#### Goal of the exercise
After finding the line with "counter (R356). -/" in the data below, set down exactly each line through the one with "def listLocks (s", inclusive, and stop there.
*** Data provided Section Begins ***
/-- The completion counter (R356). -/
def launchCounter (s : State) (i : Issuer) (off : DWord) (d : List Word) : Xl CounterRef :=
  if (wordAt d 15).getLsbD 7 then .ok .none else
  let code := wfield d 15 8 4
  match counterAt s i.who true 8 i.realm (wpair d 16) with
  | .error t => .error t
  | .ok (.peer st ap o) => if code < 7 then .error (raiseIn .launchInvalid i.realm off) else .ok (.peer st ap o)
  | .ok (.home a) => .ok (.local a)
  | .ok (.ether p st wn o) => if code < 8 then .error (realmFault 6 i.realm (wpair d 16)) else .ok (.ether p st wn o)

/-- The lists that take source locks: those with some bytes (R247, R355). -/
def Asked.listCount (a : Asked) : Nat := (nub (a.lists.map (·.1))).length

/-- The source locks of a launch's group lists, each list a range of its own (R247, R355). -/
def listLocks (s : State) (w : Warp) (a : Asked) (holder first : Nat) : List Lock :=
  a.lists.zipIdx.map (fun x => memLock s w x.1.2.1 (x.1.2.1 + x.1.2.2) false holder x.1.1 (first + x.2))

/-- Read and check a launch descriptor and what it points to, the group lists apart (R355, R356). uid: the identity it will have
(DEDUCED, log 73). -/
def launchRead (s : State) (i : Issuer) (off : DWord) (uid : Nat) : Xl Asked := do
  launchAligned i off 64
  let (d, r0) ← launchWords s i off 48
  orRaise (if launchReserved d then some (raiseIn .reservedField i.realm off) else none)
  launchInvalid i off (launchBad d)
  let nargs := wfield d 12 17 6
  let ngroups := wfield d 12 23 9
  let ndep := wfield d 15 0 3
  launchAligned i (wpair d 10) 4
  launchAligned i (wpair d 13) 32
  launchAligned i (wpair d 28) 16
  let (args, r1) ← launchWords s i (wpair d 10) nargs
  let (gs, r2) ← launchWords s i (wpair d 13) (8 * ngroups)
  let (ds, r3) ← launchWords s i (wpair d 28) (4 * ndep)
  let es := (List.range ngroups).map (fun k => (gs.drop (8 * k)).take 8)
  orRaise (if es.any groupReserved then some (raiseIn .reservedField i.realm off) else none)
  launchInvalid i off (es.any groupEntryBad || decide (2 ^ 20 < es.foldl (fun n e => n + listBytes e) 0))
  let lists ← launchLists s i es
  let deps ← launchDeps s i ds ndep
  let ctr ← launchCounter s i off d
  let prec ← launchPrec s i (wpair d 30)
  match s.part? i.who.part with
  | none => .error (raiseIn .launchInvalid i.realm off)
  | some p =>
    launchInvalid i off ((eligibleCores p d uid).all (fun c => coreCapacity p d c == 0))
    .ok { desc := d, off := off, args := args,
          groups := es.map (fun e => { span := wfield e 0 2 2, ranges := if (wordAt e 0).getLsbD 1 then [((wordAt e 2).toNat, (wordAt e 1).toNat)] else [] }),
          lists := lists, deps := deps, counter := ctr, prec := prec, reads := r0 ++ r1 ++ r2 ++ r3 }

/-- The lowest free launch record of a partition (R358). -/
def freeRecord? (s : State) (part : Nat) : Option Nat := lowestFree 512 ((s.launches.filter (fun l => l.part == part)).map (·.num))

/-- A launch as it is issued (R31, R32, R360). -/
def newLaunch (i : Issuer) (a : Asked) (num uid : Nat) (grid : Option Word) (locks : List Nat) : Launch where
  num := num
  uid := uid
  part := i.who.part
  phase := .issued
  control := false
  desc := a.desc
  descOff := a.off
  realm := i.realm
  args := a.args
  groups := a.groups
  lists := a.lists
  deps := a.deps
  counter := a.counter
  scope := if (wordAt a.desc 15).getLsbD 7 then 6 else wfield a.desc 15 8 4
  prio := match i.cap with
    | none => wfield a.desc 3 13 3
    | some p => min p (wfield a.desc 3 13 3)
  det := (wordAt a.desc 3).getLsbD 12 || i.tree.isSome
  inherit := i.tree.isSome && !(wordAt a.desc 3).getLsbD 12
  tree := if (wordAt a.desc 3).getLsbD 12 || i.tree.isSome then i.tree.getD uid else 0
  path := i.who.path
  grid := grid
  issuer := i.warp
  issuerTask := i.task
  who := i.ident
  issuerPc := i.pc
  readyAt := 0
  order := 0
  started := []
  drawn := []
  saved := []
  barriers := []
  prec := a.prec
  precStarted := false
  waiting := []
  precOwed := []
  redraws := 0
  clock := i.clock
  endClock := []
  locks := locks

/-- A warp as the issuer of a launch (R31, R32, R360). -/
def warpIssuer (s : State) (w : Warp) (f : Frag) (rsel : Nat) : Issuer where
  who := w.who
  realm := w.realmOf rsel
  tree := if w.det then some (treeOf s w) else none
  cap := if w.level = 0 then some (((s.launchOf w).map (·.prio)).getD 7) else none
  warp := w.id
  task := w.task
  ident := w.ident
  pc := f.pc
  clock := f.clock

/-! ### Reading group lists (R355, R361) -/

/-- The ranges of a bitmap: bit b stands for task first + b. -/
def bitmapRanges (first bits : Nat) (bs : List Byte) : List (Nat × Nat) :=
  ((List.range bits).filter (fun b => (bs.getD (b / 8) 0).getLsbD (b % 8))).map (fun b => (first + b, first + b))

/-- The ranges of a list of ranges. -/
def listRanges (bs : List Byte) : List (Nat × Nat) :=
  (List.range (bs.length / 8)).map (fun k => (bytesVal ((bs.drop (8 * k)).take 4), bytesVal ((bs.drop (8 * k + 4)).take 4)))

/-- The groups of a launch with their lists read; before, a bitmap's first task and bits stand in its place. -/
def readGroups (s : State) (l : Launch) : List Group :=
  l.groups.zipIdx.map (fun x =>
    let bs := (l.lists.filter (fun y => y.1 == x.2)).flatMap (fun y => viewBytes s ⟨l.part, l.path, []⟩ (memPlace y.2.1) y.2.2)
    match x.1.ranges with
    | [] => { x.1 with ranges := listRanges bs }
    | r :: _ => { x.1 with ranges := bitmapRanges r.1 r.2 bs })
*** Data provided Section Ends ***
*** Data provided Section Begins ***
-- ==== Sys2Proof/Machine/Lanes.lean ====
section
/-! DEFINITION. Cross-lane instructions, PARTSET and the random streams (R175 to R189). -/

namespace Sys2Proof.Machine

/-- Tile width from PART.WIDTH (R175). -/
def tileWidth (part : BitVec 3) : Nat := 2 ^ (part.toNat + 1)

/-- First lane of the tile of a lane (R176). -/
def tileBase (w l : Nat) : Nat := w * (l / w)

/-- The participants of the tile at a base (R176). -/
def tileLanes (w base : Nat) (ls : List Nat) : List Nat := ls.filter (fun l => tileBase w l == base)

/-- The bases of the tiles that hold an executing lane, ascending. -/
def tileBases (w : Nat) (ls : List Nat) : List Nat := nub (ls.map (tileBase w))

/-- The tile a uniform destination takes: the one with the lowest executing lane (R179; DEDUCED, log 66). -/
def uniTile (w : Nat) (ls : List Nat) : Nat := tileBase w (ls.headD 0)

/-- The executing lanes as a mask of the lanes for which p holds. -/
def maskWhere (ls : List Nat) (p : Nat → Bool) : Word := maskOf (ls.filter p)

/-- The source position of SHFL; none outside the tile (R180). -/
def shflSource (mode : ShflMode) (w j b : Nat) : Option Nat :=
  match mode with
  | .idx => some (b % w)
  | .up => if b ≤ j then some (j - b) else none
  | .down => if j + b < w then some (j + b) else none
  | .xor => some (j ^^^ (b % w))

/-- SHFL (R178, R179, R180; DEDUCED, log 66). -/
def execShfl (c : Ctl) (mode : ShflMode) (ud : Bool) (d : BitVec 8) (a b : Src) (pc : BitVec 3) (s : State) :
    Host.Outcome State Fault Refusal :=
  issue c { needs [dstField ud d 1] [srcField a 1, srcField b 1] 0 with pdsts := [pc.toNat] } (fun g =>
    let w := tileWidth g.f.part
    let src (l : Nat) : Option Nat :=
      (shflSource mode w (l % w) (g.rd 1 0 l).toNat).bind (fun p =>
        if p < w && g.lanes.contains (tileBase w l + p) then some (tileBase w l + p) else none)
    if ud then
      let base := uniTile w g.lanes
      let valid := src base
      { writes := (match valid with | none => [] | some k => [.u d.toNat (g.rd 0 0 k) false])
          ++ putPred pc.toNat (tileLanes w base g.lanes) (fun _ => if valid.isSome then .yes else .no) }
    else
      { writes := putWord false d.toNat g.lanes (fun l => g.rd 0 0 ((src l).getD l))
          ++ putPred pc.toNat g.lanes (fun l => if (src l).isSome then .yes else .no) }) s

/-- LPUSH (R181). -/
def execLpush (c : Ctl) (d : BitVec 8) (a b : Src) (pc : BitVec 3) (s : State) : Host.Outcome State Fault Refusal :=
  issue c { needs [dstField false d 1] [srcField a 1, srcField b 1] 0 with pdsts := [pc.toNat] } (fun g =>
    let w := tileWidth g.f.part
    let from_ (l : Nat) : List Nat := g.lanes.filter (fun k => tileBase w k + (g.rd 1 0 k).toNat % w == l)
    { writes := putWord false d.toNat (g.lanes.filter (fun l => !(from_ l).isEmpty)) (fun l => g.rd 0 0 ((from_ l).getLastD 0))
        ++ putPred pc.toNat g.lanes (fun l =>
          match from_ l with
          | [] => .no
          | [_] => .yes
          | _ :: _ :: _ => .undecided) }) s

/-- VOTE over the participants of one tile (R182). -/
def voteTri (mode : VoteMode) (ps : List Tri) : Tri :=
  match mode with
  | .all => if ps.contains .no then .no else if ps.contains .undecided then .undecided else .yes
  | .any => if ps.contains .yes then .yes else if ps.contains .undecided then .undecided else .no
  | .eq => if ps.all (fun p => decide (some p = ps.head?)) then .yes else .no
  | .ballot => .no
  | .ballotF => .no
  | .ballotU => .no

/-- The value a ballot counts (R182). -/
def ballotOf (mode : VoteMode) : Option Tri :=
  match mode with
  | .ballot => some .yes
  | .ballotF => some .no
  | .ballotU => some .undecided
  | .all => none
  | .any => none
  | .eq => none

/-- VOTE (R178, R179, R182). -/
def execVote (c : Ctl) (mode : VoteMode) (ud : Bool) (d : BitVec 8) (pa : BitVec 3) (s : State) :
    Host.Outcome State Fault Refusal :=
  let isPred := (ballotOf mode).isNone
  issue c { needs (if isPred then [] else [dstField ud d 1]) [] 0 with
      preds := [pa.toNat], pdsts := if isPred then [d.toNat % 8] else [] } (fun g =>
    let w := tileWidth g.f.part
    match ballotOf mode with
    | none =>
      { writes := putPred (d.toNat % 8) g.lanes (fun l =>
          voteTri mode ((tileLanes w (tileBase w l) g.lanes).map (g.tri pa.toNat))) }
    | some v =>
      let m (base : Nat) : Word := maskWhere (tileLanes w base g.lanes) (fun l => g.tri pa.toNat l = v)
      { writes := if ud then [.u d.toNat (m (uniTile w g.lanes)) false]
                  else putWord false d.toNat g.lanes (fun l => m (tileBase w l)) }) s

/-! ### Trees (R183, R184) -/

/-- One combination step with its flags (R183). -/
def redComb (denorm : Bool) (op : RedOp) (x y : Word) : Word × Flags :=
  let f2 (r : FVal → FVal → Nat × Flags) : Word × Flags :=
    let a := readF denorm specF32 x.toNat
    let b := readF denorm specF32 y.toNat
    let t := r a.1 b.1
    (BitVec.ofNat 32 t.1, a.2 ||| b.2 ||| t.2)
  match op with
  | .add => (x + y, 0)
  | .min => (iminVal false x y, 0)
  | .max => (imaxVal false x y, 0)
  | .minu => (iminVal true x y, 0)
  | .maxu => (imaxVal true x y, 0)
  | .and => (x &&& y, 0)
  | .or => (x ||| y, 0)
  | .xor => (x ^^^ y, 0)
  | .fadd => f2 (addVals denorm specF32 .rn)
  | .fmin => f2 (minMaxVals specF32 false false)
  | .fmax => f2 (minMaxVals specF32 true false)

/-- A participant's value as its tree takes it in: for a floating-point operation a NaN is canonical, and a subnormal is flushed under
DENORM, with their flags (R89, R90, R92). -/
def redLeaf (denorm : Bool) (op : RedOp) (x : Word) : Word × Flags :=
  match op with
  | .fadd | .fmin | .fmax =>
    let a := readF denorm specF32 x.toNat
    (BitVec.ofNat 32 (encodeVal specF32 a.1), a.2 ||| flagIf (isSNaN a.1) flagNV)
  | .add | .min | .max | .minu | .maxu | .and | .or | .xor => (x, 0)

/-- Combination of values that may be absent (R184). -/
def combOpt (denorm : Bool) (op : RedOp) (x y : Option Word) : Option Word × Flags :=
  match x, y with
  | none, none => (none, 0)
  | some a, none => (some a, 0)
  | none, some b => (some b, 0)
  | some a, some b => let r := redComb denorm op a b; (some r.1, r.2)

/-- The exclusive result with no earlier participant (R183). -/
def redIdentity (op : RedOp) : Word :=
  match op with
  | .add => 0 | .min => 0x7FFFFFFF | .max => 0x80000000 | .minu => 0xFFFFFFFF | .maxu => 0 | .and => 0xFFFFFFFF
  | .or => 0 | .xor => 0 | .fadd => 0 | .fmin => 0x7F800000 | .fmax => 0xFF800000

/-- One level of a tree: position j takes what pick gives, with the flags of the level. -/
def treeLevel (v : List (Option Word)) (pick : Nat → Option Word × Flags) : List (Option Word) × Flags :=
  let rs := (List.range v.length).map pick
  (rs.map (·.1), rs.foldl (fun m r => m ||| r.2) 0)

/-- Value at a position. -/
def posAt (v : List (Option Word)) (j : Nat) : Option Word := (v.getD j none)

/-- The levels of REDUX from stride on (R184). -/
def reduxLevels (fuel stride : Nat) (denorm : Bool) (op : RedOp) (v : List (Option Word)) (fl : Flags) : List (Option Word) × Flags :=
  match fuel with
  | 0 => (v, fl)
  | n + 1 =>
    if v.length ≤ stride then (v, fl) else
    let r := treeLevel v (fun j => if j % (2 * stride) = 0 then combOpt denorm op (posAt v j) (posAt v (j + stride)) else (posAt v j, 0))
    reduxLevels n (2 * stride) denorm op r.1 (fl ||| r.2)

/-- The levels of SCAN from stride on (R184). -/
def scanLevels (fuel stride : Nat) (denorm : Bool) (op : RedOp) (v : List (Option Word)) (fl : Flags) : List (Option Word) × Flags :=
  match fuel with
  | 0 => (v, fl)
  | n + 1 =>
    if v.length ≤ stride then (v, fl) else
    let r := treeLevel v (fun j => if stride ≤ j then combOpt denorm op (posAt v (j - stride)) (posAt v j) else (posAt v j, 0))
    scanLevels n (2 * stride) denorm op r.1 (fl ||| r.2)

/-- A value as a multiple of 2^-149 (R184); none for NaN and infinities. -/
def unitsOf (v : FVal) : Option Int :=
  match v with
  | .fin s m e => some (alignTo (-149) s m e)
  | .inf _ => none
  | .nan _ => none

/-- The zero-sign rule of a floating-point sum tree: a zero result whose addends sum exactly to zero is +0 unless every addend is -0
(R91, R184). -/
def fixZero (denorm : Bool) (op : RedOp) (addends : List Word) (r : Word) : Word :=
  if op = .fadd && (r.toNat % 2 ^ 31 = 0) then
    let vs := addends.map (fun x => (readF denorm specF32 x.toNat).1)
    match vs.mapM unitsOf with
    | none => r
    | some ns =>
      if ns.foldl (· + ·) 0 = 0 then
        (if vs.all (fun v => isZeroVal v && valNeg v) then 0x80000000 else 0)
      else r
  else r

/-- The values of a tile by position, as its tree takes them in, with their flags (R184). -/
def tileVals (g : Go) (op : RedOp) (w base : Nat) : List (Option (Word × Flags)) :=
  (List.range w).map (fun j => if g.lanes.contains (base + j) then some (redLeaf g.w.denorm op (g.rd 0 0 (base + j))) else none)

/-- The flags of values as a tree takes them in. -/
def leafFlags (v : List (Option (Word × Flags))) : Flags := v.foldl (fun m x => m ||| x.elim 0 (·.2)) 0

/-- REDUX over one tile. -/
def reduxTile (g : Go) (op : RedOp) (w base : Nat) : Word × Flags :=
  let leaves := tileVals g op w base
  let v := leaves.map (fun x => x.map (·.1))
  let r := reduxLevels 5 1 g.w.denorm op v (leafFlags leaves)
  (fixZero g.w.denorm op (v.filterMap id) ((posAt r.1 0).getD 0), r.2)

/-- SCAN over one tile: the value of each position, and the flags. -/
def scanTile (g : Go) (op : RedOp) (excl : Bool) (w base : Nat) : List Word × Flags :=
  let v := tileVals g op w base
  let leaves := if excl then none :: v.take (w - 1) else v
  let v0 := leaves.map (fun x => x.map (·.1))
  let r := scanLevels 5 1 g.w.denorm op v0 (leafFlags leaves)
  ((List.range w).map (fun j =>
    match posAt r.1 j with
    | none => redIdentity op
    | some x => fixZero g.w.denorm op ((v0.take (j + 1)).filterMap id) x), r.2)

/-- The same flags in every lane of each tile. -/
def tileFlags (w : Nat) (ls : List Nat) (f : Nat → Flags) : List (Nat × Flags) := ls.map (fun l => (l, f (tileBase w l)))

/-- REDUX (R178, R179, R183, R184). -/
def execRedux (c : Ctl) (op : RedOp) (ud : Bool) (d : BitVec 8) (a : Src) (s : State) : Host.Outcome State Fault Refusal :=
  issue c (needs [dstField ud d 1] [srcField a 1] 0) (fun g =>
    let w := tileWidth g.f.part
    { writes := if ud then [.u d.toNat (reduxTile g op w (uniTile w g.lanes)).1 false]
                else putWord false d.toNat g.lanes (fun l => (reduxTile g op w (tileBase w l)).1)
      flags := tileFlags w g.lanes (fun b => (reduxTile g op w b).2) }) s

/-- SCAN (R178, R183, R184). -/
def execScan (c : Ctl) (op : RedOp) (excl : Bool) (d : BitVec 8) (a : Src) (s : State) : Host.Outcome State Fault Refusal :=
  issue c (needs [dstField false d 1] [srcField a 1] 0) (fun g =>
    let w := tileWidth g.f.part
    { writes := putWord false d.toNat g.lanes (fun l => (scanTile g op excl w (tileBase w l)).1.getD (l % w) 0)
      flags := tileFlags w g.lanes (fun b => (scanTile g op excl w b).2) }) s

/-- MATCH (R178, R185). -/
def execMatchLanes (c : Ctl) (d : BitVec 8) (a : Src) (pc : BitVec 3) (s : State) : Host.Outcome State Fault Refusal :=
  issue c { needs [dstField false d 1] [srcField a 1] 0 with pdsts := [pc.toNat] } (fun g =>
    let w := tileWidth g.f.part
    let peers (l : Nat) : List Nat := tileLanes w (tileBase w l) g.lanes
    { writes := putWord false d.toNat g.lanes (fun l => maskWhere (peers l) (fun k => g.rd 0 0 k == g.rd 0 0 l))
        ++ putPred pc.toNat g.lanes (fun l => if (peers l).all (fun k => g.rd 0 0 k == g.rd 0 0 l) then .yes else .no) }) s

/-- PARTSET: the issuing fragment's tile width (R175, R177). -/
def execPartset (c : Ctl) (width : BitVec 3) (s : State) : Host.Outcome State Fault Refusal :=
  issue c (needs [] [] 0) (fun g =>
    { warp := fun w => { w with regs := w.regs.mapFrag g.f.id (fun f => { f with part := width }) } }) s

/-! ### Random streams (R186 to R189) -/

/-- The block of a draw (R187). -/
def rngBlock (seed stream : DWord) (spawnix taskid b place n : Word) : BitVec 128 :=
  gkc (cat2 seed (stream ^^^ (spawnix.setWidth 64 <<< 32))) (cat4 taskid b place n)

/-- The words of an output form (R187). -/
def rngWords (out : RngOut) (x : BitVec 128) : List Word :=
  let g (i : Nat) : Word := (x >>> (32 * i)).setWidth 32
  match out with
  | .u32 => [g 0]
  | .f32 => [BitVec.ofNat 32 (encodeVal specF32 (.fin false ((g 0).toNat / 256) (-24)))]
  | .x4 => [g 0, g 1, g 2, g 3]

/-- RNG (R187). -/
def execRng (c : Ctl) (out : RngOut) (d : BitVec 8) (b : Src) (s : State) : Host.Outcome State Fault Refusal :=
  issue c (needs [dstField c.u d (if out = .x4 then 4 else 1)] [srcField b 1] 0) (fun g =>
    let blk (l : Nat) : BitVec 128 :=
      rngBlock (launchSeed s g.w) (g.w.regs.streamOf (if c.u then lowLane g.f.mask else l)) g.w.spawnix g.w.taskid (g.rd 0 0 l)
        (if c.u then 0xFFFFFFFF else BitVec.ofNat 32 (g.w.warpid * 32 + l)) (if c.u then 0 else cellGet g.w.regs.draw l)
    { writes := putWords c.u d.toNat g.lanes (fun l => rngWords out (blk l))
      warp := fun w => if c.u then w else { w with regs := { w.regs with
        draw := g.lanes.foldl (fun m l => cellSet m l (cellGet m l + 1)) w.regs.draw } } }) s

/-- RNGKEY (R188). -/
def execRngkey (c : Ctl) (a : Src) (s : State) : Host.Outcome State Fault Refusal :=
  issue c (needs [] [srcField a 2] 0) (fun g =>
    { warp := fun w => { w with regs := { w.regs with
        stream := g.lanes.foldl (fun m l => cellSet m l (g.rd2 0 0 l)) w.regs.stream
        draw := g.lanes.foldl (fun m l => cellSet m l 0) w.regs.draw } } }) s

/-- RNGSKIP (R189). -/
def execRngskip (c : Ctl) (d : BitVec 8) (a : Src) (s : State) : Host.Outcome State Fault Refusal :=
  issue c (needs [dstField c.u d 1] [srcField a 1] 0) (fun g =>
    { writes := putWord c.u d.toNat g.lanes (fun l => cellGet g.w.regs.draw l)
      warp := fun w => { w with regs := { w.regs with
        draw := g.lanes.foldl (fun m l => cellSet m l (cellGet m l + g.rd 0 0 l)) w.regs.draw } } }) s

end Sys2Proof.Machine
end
*** Data provided Section Ends ***
#### Completed task
/-- The completion counter (R356). -/
def launchCounter (s : State) (i : Issuer) (off : DWord) (d : List Word) : Xl CounterRef :=
  if (wordAt d 15).getLsbD 7 then .ok .none else
  let code := wfield d 15 8 4
  match counterAt s i.who true 8 i.realm (wpair d 16) with
  | .error t => .error t
  | .ok (.peer st ap o) => if code < 7 then .error (raiseIn .launchInvalid i.realm off) else .ok (.peer st ap o)
  | .ok (.home a) => .ok (.local a)
  | .ok (.ether p st wn o) => if code < 8 then .error (realmFault 6 i.realm (wpair d 16)) else .ok (.ether p st wn o)

/-- The lists that take source locks: those with some bytes (R247, R355). -/
def Asked.listCount (a : Asked) : Nat := (nub (a.lists.map (·.1))).length

/-- The source locks of a launch's group lists, each list a range of its own (R247, R355). -/
def listLocks (s : State) (w : Warp) (a : Asked) (holder first : Nat) : List Lock :=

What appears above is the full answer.